The work was recorded before the Warsaw Autumn, and Wisłocki later described the event:
On 13 September (1979) we were in Warsaw, in the National Philharmonic Hall, for two rehearsals and a recording for LP of Kazimierz Serocki’s composition, Pianophonie. For its performance it was necessary to import special electronic sound-processing equipment from Germany. […] The soloist was the pianist Szabolcs Esztényi, who thanks to a special console placed next to the piano drew out of it a variety of sound effects. He and the natural sound of the orchestra created a soundscape hitherto not used in music. Serocki wrote this interesting composition in 1976-1978 on the initiative and at the request of Radio Südwestfunk in Baden-Baden and the Freiburg Experimental Studio. It was the first performance in Poland and probably the last, because it is unlikely that any Polish orchestra can again afford to bring this incredibly complicated, unique and vast apparatus from the Federal Republic of Germany.
Wisłocki could not have imagined that, 35 years later, miniaturisation would have eliminated the vast apparatus and the group of technicians to support it. And so today, for the first time, we heard an absolutely new electronic version of Pianophonie, which gave Serocki’s piece a fresh, excellent sound. The creation of new software and the digital processing of the analog recording was created from Kamil Kęska’s original. The effect was revelatory, and the audience’s cries of delight and long applause greeted the work. The excellent pianist Adam Kosmieja also aroused admiration. He had the task of simultaneously playing the piano at breakneck speed, extracting sounds directly from the strings and using the computer placed next to him.
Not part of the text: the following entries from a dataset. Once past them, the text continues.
-- ==== Sys2Proof/Tests/Slice0.lean ====
section
/-!
SUPPORT. The model's own tests. Part 1: the WellFormed smoke test. Part 2: words written out from the spec's encodings.
Part 3: one step or one host operation each, with the expected values of 95_test_vectors.md (the table or vector is
named). Part 4: for every statement with hypotheses, concrete values that meet them, at the boundaries of each clause.
-/

namespace Sys2Proof.Tests

open Sys2Proof.Machine

/-! ### Helpers -/

/-- A running VM with the word `w` at PC and every other register and memory word 0x0000. -/
def vm (pc w cond : Word) : State :=
  { State.reset with pc := pc, cond := cond, status := .running, mem := Memory.write [] pc.toNat w }

/-- The state an outcome leads to, if it is a next state. -/
def next? : Host.Outcome State Fault Refusal → Option State
  | .next t => some t
  | .fault _ => none
  | .refused _ => none

/-- An outcome with a next state, and its state. -/
theorem next_of_isSome {o : Host.Outcome State Fault Refusal} (h : (next? o).isSome = true) : ∃ t, o = .next t := by
  cases o with
  | next t => exact ⟨t, rfl⟩
  | fault _ | refused _ => cases h

/-- What `f` reads after one step. -/
def after {α : Type} (s : State) (f : State → α) : Option α := (next? (step s)).map f

/-- What `f` reads after `run_for(n)`, and the value it returns. -/
def ran {α : Type} (n : Nat) (s : State) (f : State → α) : Option (α × StepValue) :=
  match runFor n s with
  | .next (t, v) => some (f t, v)
  | .fault _ => none
  | .refused _ => none

/-- What `f` reads after a host operation that succeeded. -/
def hosted {α : Type} (r : Except ErrorKind State) (f : State → α) : Option α :=
  match r with
  | .ok t => some (f t)
  | .error _ => none

/-- The error of a host operation that failed. -/
def failed {α : Type} : Except ErrorKind α → Option ErrorKind
  | .ok _ => none
  | .error k => some k

/-! ### Part 1. WellFormed: the one check, with terms it refuses and terms it passes -/

theorem test_wellFormed_refuses_trap_with_a_recognised_vector :
    (Instr.trap 0x20#8).wellFormed = false ∧ (Instr.trap 0x21#8).wellFormed = false ∧
    (Instr.trap 0x22#8).wellFormed = false ∧ (Instr.trap 0x23#8).wellFormed = false ∧
    (Instr.trap 0x24#8).wellFormed = false ∧ (Instr.trap 0x25#8).wellFormed = false := by decide

theorem test_wellFormed_passes_other_traps :
    (Instr.trap 0x1F#8).wellFormed = true ∧ (Instr.trap 0x26#8).wellFormed = true ∧
    Instr.halt.wellFormed = true := by decide

/-! ### Part 2. Words of every row, written from R96, R100, R105 and R106 -/

theorem test_decode_branch :
    decode 0b0000100111111101#16 = .br 0b100#3 (-3) ∧ decode 0b0000010000000101#16 = .br 0b010#3 5 ∧
    decode 0b0000111100000000#16 = .br 0b111#3 (-256) ∧ decode 0x0000#16 = .br 0b000#3 0 := by decide

theorem test_decode_operate :
    decode 0b0001000001000010#16 = .addReg .r0 .r1 .r2 ∧ decode 0b0001101101110000#16 = .addImm .r5 .r5 (-16) ∧
    decode 0b0101011001000010#16 = .andReg .r3 .r1 .r2 ∧ decode 0b0101100101111111#16 = .andImm .r4 .r5 (-1) ∧
    decode 0b1001000001111111#16 = .not .r0 .r1 := by decide

theorem test_decode_load_store :
    decode 0b0010001000000101#16 = .ld .r1 5 ∧ decode 0b1010010110100101#16 = .ldi .r2 (-91) ∧
    decode 0b0110011100100000#16 = .ldr .r3 .r4 (-32) ∧ decode 0b0011111011111111#16 = .st .r7 255 ∧
    decode 0b1011011000000101#16 = .sti .r3 5 ∧ decode 0b0111010010011111#16 = .str .r2 .r2 31 ∧
    decode 0b1110010111111111#16 = .lea .r2 (-1) := by decide

theorem test_decode_jump :
    decode 0b1100000111000000#16 = .jmp .r7 ∧ decode 0b0100100000000001#16 = .jsr 1 ∧
    decode 0b0100101111111111#16 = .jsr 1023 ∧ decode 0b0100000011000000#16 = .jsrr .r3 := by decide

theorem test_decode_system :
    decode 0b1111000000100101#16 = .halt ∧ decode 0b1111000000100000#16 = .getc ∧
    decode 0b1111000000100001#16 = .out ∧ decode 0b1111000000100010#16 = .puts ∧
    decode 0b1111000000100011#16 = .inChar ∧ decode 0b1111000000100100#16 = .putsp ∧
    decode 0b1111000011111111#16 = .trap 0xFF#8 ∧ decode 0b1000000000000000#16 = .rti ∧
    decode 0b1101000000000000#16 = .res := by decide

/-- Ignored bits (R102), from tables 2.2, 2.5, 2.7 and 2.8. -/
theorem test_decode_ignores_unused_bits :
    decode 0x105A#16 = .addReg .r0 .r1 .r2 ∧ decode 0x5A5A#16 = .andReg .r5 .r1 .r2 ∧ decode 0x9240#16 = .not .r1 .r1 ∧
    decode 0xCEBF#16 = .jmp .r2 ∧ decode 0x4600#16 = .jsrr .r0 ∧ decode 0xFF25#16 = .halt ∧ decode 0x8FFF#16 = .rti ∧
    decode 0xDFFF#16 = .res := by decide

/-- The words an assembler emits (R102, R105, R106). -/
theorem test_encode :
    encode (.not .r1 .r1) = 0x927F#16 ∧ encode (.jmp .r7) = 0xC1C0#16 ∧ encode .halt = 0xF025#16 ∧
    encode (.addImm .r1 .r1 (-1)) = 0x127F#16 ∧ encode (.jsr (-1024)) = 0x4C00#16 ∧
    encode (.str .r3 .r4 (-1)) = 0x773F#16 := by decide

/-- Table 2.1. -/
theorem test_sext :
    sext 0x0F#5 = 0x000F#16 ∧ sext 0x10#5 = 0xFFF0#16 ∧ sext 0x1F#6 = 0x001F#16 ∧ sext 0x20#6 = 0xFFE0#16 ∧
    sext 0x0FF#9 = 0x00FF#16 ∧ sext 0x100#9 = 0xFF00#16 ∧ sext 0x3FF#11 = 0x03FF#16 ∧ sext 0x400#11 = 0xFC00#16 ∧
    sext 0x1#1 = 0xFFFF#16 ∧ sext 0x8000#16 = 0x8000#16 ∧ zext 0xFF#8 = 0x00FF#16 := by decide

theorem test_decodeTableWord :
    decodeTableWord 16 0x1025 = some (.addImm .r0 .r0 5) ∧ decodeTableWord 32 0x1025 = none := by decide

/-! ### Part 3. One step or one host operation each -/

/-- Table 2.3. -/
theorem test_setcc :
    (State.reset.setcc 0x0000#16).cond = 0x0002#16 ∧ (State.reset.setcc 0x7FFF#16).cond = 0x0001#16 ∧
    (State.reset.setcc 0x8000#16).cond = 0x0004#16 ∧ (State.reset.setcc 0xFFFF#16).cond = 0x0004#16 := by decide

/-- Table 2.4. -/
theorem test_br_taken :
    after (vm 0x3004#16 0x09FD#16 0x0004#16) (fun t => (t.pc, t.cond)) = some (0x3002#16, 0x0004#16) := by decide

theorem test_br_not_taken :
    after (vm 0x3004#16 0x09FD#16 0x0002#16) (fun t => (t.pc, t.count)) = some (0x3005#16, 1) := by decide

theorem test_br_wraps_at_the_top :
    after (vm 0xFFFF#16 0x0E01#16 0x0001#16) (fun t => t.pc) = some 0x0001#16 := by decide

/-- Table 2.5. -/
theorem test_addReg :
    after { vm 0x3000#16 0x1042#16 0x0002#16 with regs := { Gprs.zero with r1 := 3, r2 := 0xFFFE } }
      (fun t => (t.pc, t.regs.r0, t.cond)) = some (0x3001#16, 0x0001#16, 0x0001#16) := by decide

theorem test_addReg_same_register :
    after { vm 0x3000#16 0x1241#16 0x0002#16 with regs := { Gprs.zero with r1 := 0x4000 } }
      (fun t => (t.regs.r1, t.cond)) = some (0x8000#16, 0x0004#16) := by decide

theorem test_addImm_most_negative :
    after { vm 0x3000#16 0x1B70#16 0x0001#16 with regs := { Gprs.zero with r5 := 0x0010 } }
      (fun t => (t.regs.r5, t.cond)) = some (0x0000#16, 0x0002#16) := by decide

theorem test_addImm_overflow_wraps :
    after { vm 0x3000#16 0x16A1#16 0x0002#16 with regs := { Gprs.zero with r2 := 0x7FFF } }
      (fun t => (t.regs.r3, t.cond)) = some (0x8000#16, 0x0004#16) := by decide

theorem test_andReg :
    after { vm 0x3000#16 0x5642#16 0x0002#16 with regs := { Gprs.zero with r1 := 0xF0F0, r2 := 0x8F00 } }
      (fun t => (t.regs.r3, t.cond)) = some (0x8000#16, 0x0004#16) := by decide

theorem test_andImm_most_negative :
    after { vm 0x3000#16 0x5970#16 0x0002#16 with regs := { Gprs.zero with r5 := 0xABCD } }
      (fun t => (t.regs.r4, t.cond)) = some (0xABC0#16, 0x0004#16) := by decide

theorem test_not :
    after { vm 0x3000#16 0x997F#16 0x0002#16 with regs := { Gprs.zero with r5 := 0x8000 } }
      (fun t => (t.regs.r4, t.cond)) = some (0x7FFF#16, 0x0001#16) := by decide

/-- Table 2.6. -/
theorem test_ld_wraps :
    after (vm 0xFFFF#16 0x21FF#16 0x0002#16) (fun t => (t.pc, t.regs.r0, t.cond)) =
      some (0x0000#16, 0x21FF#16, 0x0001#16) := by decide

theorem test_ldi :
    after (((vm 0x3000#16 0xA202#16 0x0002#16).memWrite 0x3003#16 0xFFFF#16).memWrite 0xFFFF#16 0xFFFE#16)
      (fun t => (t.regs.r1, t.cond)) = some (0xFFFE#16, 0x0004#16) := by decide

theorem test_ldr_base_is_destination :
    after { vm 0x3000#16 0x6481#16 0x0001#16 with regs := { Gprs.zero with r2 := 0x4000 } }
      (fun t => (t.regs.r2, t.cond)) = some (0x0000#16, 0x0002#16) := by decide

theorem test_ldr_most_negative :
    after (State.memWrite { vm 0x3000#16 0x6720#16 0x0002#16 with regs := { Gprs.zero with r4 := 0x4020 } }
      0x4000#16 0x9000#16) (fun t => (t.regs.r3, t.cond)) = some (0x9000#16, 0x0004#16) := by decide

theorem test_st :
    after { vm 0x3000#16 0x3EFF#16 0x0004#16 with regs := { Gprs.zero with r7 := 0xBEEF } }
      (fun t => (t.memRead 0x3100#16, t.cond)) = some (0xBEEF#16, 0x0004#16) := by decide

theorem test_sti_overwrites_its_pointer :
    after (State.memWrite { vm 0x3000#16 0xB201#16 0x0002#16 with regs := { Gprs.zero with r1 := 0x5555 } }
      0x3002#16 0x3002#16) (fun t => t.memRead 0x3002#16) = some 0x5555#16 := by decide

theorem test_str_wraps_below_zero :
    after { vm 0x3000#16 0x773F#16 0x0002#16 with regs := { Gprs.zero with r3 := 0x1111 } }
      (fun t => (t.memRead 0xFFFF#16, t.cond)) = some (0x1111#16, 0x0002#16) := by decide

theorem test_lea :
    after (vm 0x3000#16 0xE201#16 0x0002#16) (fun t => (t.regs.r1, t.cond)) = some (0x3002#16, 0x0001#16) := by decide

theorem test_lea_sets_zro :
    after (vm 0x0000#16 0xE5FF#16 0x0001#16) (fun t => (t.pc, t.regs.r2, t.cond)) =
      some (0x0001#16, 0x0000#16, 0x0002#16) := by decide

/-- Table 2.7. -/
theorem test_jmp_any_target :
    after { vm 0x3000#16 0xCEBF#16 0x0002#16 with regs := { Gprs.zero with r2 := 0x1235 } } (fun t => (t.pc, t.cond)) =
      some (0x1235#16, 0x0002#16) := by decide

theorem test_jsr :
    after (vm 0x3000#16 0x4C00#16 0x0002#16) (fun t => (t.pc, t.regs.r7)) = some (0x2C01#16, 0x3001#16) := by decide

theorem test_jsrr :
    after { vm 0x3010#16 0x40C0#16 0x0002#16 with regs := { Gprs.zero with r3 := 0x4000 } }
      (fun t => (t.pc, t.regs.r7)) = some (0x4000#16, 0x3011#16) := by decide

/-- `JSRR R7` under both values of JSRR_READS_BASE_FIRST. -/
theorem test_jsrr_r7 :
    after { vm 0x3010#16 0x41C0#16 0x0002#16 with regs := { Gprs.zero with r7 := 0x5000 } }
      (fun t => (t.pc, t.regs.r7)) = some (0x3011#16, 0x3011#16) ∧
    after { vm 0x3010#16 0x41C0#16 0x0002#16 with
        regs := { Gprs.zero with r7 := 0x5000 }, config := { initCond := .zro, jsrrReadsBaseFirst := true } }
      (fun t => (t.pc, t.regs.r7)) = some (0x5000#16, 0x3011#16) := by decide

/-- Table 2.8. -/
theorem test_halt :
    after (vm 0x3000#16 0xFF25#16 0x0002#16) (fun t => (t.pc, t.status, t.running, t.count)) =
      some (0x3001#16, .halted, false, 1) := by decide

theorem test_console_traps_without_a_capability :
    [0xF020#16, 0xF021#16, 0xF022#16, 0xF023#16, 0xF024#16].all (fun w =>
      after { vm 0x3000#16 w 0x0002#16 with regs := { Gprs.zero with r0 := 0x0041 } }
        (fun t => (t.pc, t.regs, t.cond, t.status)) ==
          some (0x3001#16, { Gprs.zero with r0 := 0x0041 }, 0x0002#16, .running)) = true := by decide

theorem test_trap_unknown_vectors :
    after (vm 0x3000#16 0xFFFF#16 0x0002#16) (fun t => (t.pc, t.status, t.regs.r7)) =
      some (0x3001#16, .errored (.unknownTrapVector 0xFF#8), 0x0000#16) ∧
    after (vm 0x3000#16 0xF01F#16 0x0002#16) (fun t => t.status) = some (.errored (.unknownTrapVector 0x1F#8)) ∧
    after (vm 0x3000#16 0xF026#16 0x0002#16) (fun t => t.status) = some (.errored (.unknownTrapVector 0x26#8)) := by
  decide

theorem test_rti :
    after (vm 0x3000#16 0x8000#16 0x0002#16) (fun t => (t.pc, t.status)) = some (0x3001#16, .errored .rtiUnsupported) := by
  decide

theorem test_res :
    after (vm 0x3000#16 0xD000#16 0x0002#16) (fun t => (t.pc, t.status)) = some (0x3001#16, .errored .reservedOpcode) := by
  decide

/-- S1 and S2: two steps each, with the value `run_for` returns. -/
theorem test_scenario_1 :
    ran 2 (State.reset.startProgram 0x3000#16 [0x1025#16, 0xF025#16])
      (fun t => (t.regs.r0, t.cond, t.count, t.running, t.pc)) =
        some ((0x0005#16, 0x0001#16, 2, false, 0x3002#16), .halted) := by decide

theorem test_scenario_2 :
    ran 2 (State.reset.startProgram 0x3000#16 [0xE201#16, 0xF025#16]) (fun t => (t.regs.r1, t.count)) =
      some ((0x3002#16, 2), .halted) := by decide

/-- S4, with the value `step()` returns. -/
theorem test_scenario_4 :
    ran 1 (State.reset.startProgram 0x3000#16 [0xFFFF#16]) (fun t => (t.running, t.pc, t.cond, t.count)) =
      some ((false, 0x3001#16, 0x0002#16, 1), .error (.unknownTrapVector 0xFF#8)) := by decide

/-- S5 and K7. -/
theorem test_initialize_overflow :
    failed (State.reset.initializeVm 0xFFFF#16 [1, 2]) = some (.loadOverflow 0xFFFF#16 2) ∧
    failed (State.reset.initializeVm 0xFFFE#16 [1, 2, 3]) = some (.loadOverflow 0xFFFE#16 3) ∧
    hosted (State.reset.initializeVm 0xFFFF#16 [1]) (fun t => (t.pc, t.memRead 0xFFFF#16, t.running)) =
      some (0xFFFF#16, 0x0001#16, true) := by decide

/-- K1. -/
theorem test_step_on_a_new_vm : after State.reset id = some State.reset := by decide

/-- K3. -/
theorem test_run_for_zero :
    ran 0 (State.reset.startProgram 0x3000#16 [0xF025#16]) (fun t => (t.pc, t.count, t.running)) =
      some ((0x3000#16, 0, true), .continued) := by decide

/-- K5. -/
theorem test_external_halt :
    after (State.reset.startProgram 0x3000#16 [0x0000#16]).haltVm (fun t => (t.status, t.count, t.pc)) =
      some (.halted, 0, 0x3000#16) := by decide

/-- K8, K9, K10. -/
theorem test_set_register :
    failed (State.reset.setRegister 9 0x0003#16) = some (.invalidRegisterWrite 9 0x0003#16) ∧
    hosted (State.reset.setRegister 9 0x0004#16) (fun t => t.cond) = some 0x0004#16 ∧
    failed (State.reset.setRegister 10 0x0000#16) = some (.invalidRegisterWrite 10 0x0000#16) ∧
    failed (State.reset.readRegister 10) = some (.registerBounds 10) := by decide

/-- K14, from a state with everything non-zero. -/
theorem test_reset :
    (State.resetVm { vm 0x3000#16 0x1025#16 0x0001#16 with regs := { Gprs.zero with r3 := 7 }, count := 9 }) =
      State.reset := by decide

/-- K15, both values of INIT_COND. -/
theorem test_init_cond :
    (State.reset.startProgram 0x3000#16 []).cond = 0x0002#16 ∧
    (State.startProgram { State.reset with config := { initCond := .zero, jsrrReadsBaseFirst := false } } 0x3000#16
      []).cond = 0x0000#16 := by decide

/-- The snapshot's 12 values (R275). -/
theorem test_snapshot :
    (State.reset.startProgram 0x3000#16 []).snapshot =
      { pc := 0x3000#16, regs := Gprs.zero, cond := 0x0002#16, count := 0, running := true } := by decide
It takes a great musician to realise this difficult music so excellently, keeping in mind the phrasing, dynamic range and technical perfection required.
In 1979, the Warsaw audience also received the work very warmly. Wisłocki wrote:
After the interval, we performed Kazimierz Serocki’s Pianophonię (c.30′), in which the role of the sound engineer Hans Peter Haller was as important as that of the other performers. The audience gave Serocki an ovation. After the concert, Kazimierz hosted a party at his home. There was a great deal of vodka. Kazio drank continuously to one and all and by the end of the party he was just reeling. I did not even try to reason with him, because it would not have helped. […] A few days later, I received the news that Kazio had been taken to hospital with symptoms of a cerebral haemorrhage.
After returning home from convalescence, Kazimierz Serocki tried to write with his left hand (his right hand was incapacitated after the stroke), but Pianophonie was to be his last piece. This great composer – a co-founder of the ‘Warsaw Autumn’ – died in January 1981.
Tadeusz Deszkiewicz, 28 September 2014
Last time I was in Warsaw (mid Sept) I was very lucky to find a first edition of Serocki’s Piano Sonata (only 20zl!) which I am determined to play.
Aha! It’s rather different in style and technique (!) but shows his innate vivacity. I bet it’ll be fun to play.